Why do you coat beef with flour for beef stew?

Show activity on this post. Browning your beef with some flour adds depth of flavor. The flour will act as a thickener, and by coating the meat with it you won’t have problems with it clumping and getting little flour balls in your stew .

Another frequent inquiry is “How do you add flour to stewed meat?”.

Measure out 1 tablespoon of the flour and liquid mixture and add it to the stew. “Add your slurry to the stew while the liquid is simmering, when you’re nearing the end of cooking,” advises Sidorenkov.

The flour will act as a thickener, and by coating the meat with it you won’t have problems with it clumping and getting little flour balls in your stew. However, unless you are browning the meat before adding to the cooker I would recommend you leave it out as uncooked flour might give your end dish a raw flour flavor.

Is it better to make stew without flour?

NO FLOUR; BROWN THE MEAT She used to dredge, but now Lucinda is a no-flour stew maker. She says you get more caramelization on the meat without flour; flour can make the meat more likely to burn than caramelize.

Is it better to cook meat with flour on or off?

This tends to work best if you brown the meat with the flour on as it gets the flour properly cooked. The downside is that it makes it harder to get good caramelisation on the surface of the meat without burning the flour, although for slow cooked stews etc.

When you flour meat, the meat itself gets cooked, but since it is insulated, it doesn’t necessarily brown. The flavors produced from the Maillard reactions in the flour will be slightly different than the flavors produced from browning unfloured meat, but there will still be complexity.

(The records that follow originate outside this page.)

/-! `State.setPort` changes `sch` alone. -/

@[simp] theorem State.setPort_pending (s : State) (p : Nat) (x : PortSched) : (s.setPort p x).pending = s.pending := rfl
@[simp] theorem State.setPort_cur (s : State) (p : Nat) (x : PortSched) : (s.setPort p x).cur = s.cur := rfl
@[simp] theorem State.setPort_pnd (s : State) (p : Nat) (x : PortSched) : (s.setPort p x).pnd = s.pnd := rfl
@[simp] theorem State.setPort_lat (s : State) (p : Nat) (x : PortSched) : (s.setPort p x).lat = s.lat := rfl
@[simp] theorem State.setPort_dirty (s : State) (p : Nat) (x : PortSched) : (s.setPort p x).dirty = s.dirty := rfl
@[simp] theorem State.setPort_occ (s : State) (p : Nat) (x : PortSched) : (s.setPort p x).occ = s.occ := rfl
@[simp] theorem State.setPort_evt (s : State) (p : Nat) (x : PortSched) : (s.setPort p x).evt = s.evt := rfl
@[simp] theorem State.setPort_tm (s : State) (p : Nat) (x : PortSched) : (s.setPort p x).tm = s.tm := rfl
@[simp] theorem State.setPort_cm (s : State) (p : Nat) (x : PortSched) : (s.setPort p x).cm = s.cm := rfl
@[simp] theorem State.setPort_sec (s : State) (p : Nat) (x : PortSched) : (s.setPort p x).sec = s.sec := rfl
@[simp] theorem State.setPort_out (s : State) (p : Nat) (x : PortSched) : (s.setPort p x).out = s.out := rfl
@[simp] theorem State.setPort_mem (s : State) (p : Nat) (x : PortSched) : (s.setPort p x).mem = s.mem := rfl
@[simp] theorem State.setPort_freeCount (s : State) (p : Nat) (x : PortSched) : (s.setPort p x).freeCount = s.freeCount := rfl
@[simp] theorem State.setPort_leases (s : State) (p : Nat) (x : PortSched) : (s.setPort p x).leases = s.leases := rfl
@[simp] theorem State.setPort_ing (s : State) (p : Nat) (x : PortSched) : (s.setPort p x).ing = s.ing := rfl
@[simp] theorem State.setPort_areas (s : State) (p : Nat) (x : PortSched) : (s.setPort p x).areas = s.areas := rfl
@[simp] theorem State.setPort_net (s : State) (p : Nat) (x : PortSched) : (s.setPort p x).net = s.net := rfl
@[simp] theorem State.setPort_shadow (s : State) (p : Nat) (x : PortSched) : (s.setPort p x).shadow = s.shadow := rfl
@[simp] theorem State.setPort_mate (s : State) (p : Nat) (x : PortSched) : (s.setPort p x).mate = s.mate := rfl
@[simp] theorem State.setPort_ref (s : State) (p : Nat) (x : PortSched) : (s.setPort p x).ref = s.ref := rfl
@[simp] theorem State.setPort_cmp (s : State) (p : Nat) (x : PortSched) : (s.setPort p x).cmp = s.cmp := rfl
@[simp] theorem State.setPort_dec (s : State) (p : Nat) (x : PortSched) : (s.setPort p x).dec = s.dec := rfl
@[simp] theorem State.setPort_scn (s : State) (p : Nat) (x : PortSched) : (s.setPort p x).scn = s.scn := rfl
@[simp] theorem State.setPort_serial (s : State) (p : Nat) (x : PortSched) : (s.setPort p x).serial = s.serial := rfl
@[simp] theorem State.setPort_enc (s : State) (p : Nat) (x : PortSched) : (s.setPort p x).enc = s.enc := rfl
@[simp] theorem State.setPort_mbx (s : State) (p : Nat) (x : PortSched) : (s.setPort p x).mbx = s.mbx := rfl
@[simp] theorem State.setPort_fab (s : State) (p : Nat) (x : PortSched) : (s.setPort p x).fab = s.fab := rfl
@[simp] theorem State.setPort_aud (s : State) (p : Nat) (x : PortSched) : (s.setPort p x).aud = s.aud := rfl
@[simp] theorem State.setPort_cvu (s : State) (p : Nat) (x : PortSched) : (s.setPort p x).cvu = s.cvu := rfl
@[simp] theorem State.setPort_pow (s : State) (p : Nat) (x : PortSched) : (s.setPort p x).pow = s.pow := rfl

end Sys2Proof.Machine
end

How do you thicken stew meat?

Flouring meat for a stew is a convenient way to thicken the gravy. This tends to work best if you brown the meat with the flour on as it gets the flour properly cooked.

What do you cook first in a stew?

Sear your beef first. Then, saute onions, garlic, carrots, and celery in the beef fat, scraping the browned bits up from the bottom as you go. This will layer in the flavor before your stew even starts simmering.